Styl życia

Mężczyzna dostał £13 000 kary po tym, jak tuż przed swoim pierwszym lotem w życiu wrzucił do silnika garść monet

Fot. Getty

Mężczyzna dostał £13 000 kary po tym, jak tuż przed swoim pierwszym lotem w życiu wrzucił do silnika garść monet

Samolot Awantura

28-latek, tuż przed wejściem po raz pierwszy w życiu na pokład samolotu, wrzucił do silnika garść monet. Tłumaczył później, że jest przesądny i że zrobił to na szczęście.

Do tego przedziwnego zdarzenia doszło w lutym 2019 r. w chińskim Anqing. 28-letni Lu Chao wchodził właśnie na pokład samolotu linii Lucky Air, który miał lecieć do innego chińskiego miasta – Kunming, gdy zdecydował się na iście szaleńczy ruch. Aby pożyczyć sobie i innym pasażerom szczęścia w trakcie lotu, Lu Chao wrzucił do silnika garść monet. Pieniążki – juany – zostały na szczęście zauważone przez obsługę naziemną, która szybko wszczęła w tej sprawie dochodzenie. 

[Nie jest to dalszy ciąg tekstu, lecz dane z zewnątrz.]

/-- A time base's value at the boundary of a frame, from the snapshot taken at the latest one. -/
def State.boundaryValue (s : State) (tb frame : Nat) : Nat :=
  (s.time.frameValues.getD tb 0) - tbAdvance ((s.alw.frame - frame) * 10000000) (s.tb tb).rate

/-- The launch time of a packet (13 R399). -/
def State.launchTime (s : State) (cfg : LaunchCfg) (engine slot frame : Nat) : Nat :=
  s.boundaryValue cfg.tb frame + (cfg.offsetNs + (128 * engine + slot) * cfg.staggerNs) * 65536

/-- The bytes that carry a UDP payload of a session: MAC header, tags, IP and UDP headers, and the FCS (11 Table 11-1). -/
def SessionCopy.headBytes (x : SessionCopy) : Nat :=
  18 + 4 * bit (x.outerTag.getLsbD 12) + 4 * bit (x.innerTag.getLsbD 12) + (if x.flags.getLsbD 0 then 40 else 20) + 8

/-- Where a packet leaves: node, port and queue, or nothing while the station table lacks the next hop (11 R334). -/
def State.egress (s : State) (x : SessionCopy) : Option (Nat × Nat × Nat) :=
  if flagExplicit x.flags then some (x.egressNode, x.egressPort, x.launchQueue)
  else
    let vid : BitVec 12 := if x.outerTag.getLsbD 12 then x.outerTag.setWidth 12 else 0
    (s.station { vid := vid, mac := x.nextHopMac }).map fun st => (st.node, st.port, x.launchQueue)

/-- The egress builder hands a packet of a leg, whose UDP payload has `bytes`, to its launch queue, here or over Tylane (01 R21; 11
R334). RTP_TX of a packet that leaves by another device counts as it is handed over (DEDUCED, log 99). -/
def sendPacket (ch : Channel) (leg : Leg) (isRtp : Bool) (bytes : Nat) (payload : List Byte) (frame : Nat) (s : State) :
    State :=
  match s.entryOf (ch.legOf leg) with
  | none => count (devCtr 32) s
  | some x =>
    match s.egress x with
    | none => count (devCtr 32) s
    | some (node, port, queue) =>
      let cfg := s.launchCfg port queue
      let launch := if cfg.timed then s.launchTime cfg ch.engine ch.slot frame else 0
      let size := max 64 (x.headBytes + bytes)
      if node ≠ s.node then
        let s1 := tySend node (.media (.toEgress (Fin.ofNat 8 port) (Fin.ofNat 8 queue) (BitVec.ofNat 32 ch.id) launch size
          (x.outerTag.getLsbD 12) payload)) size s
        if isRtp then count (legCtr ch.id (legNum leg) 1) s1 else s1
      else
        enqueue port queue
          { launch := launch, channel := ch.id, frameBytes := size, order := 0, late := false,
            rtp := if isRtp then some leg else none, tagged := x.outerTag.getLsbD 12, payload := payload } s

/-- Every queued packet of a port is discarded when it leaves UP (13 R403). -/
def dropPortQueues (port : Nat) (s : State) : State :=
  (List.range 8).foldl (fun st q =>
    countBy (launchCtr port q 4) (st.launchQueue port q).packets.length
      (setQueue port q (fun x => { x with packets := [], committed := none }) st)) s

Zobacz też: Pasażerowie Ryanaira, którzy odmówią wejścia na pokład Boeinga 737 Max, nie dostaną zwrotu pieniędzy za bilet

Na skutek nieodpowiedzialnego zachowania 28-letniego Chińczyka, samolot został uziemiony na ponad dobę, a 162 pasażerów, którzy chcieli szybko dostać się do Kunming, poleciało tam dopiero następnego dnia, po kompleksowym sprawdzeniu stanu silnika. Linia lotnicza Lucky Air oszacowała straty związane z uziemieniem samolotu na 140 000 juanów, czyli ok. £16 000, i takiego odszkodowania zażądała od Lu Chao. Jednak sąd w Anqing potraktował Chińczyka łagodniej i wymierzył mu karę w wysokości 120 000 juanów, czyli ok. £13 000. Kara została nieco zmniejszona, ponieważ sąd dostrzegł tu także winę przewoźnika. Sędziowie uznali, że pracownicy linii lotniczej powinni byli powiadomić pasażerów o zakazie wrzucania czegokolwiek do silników. 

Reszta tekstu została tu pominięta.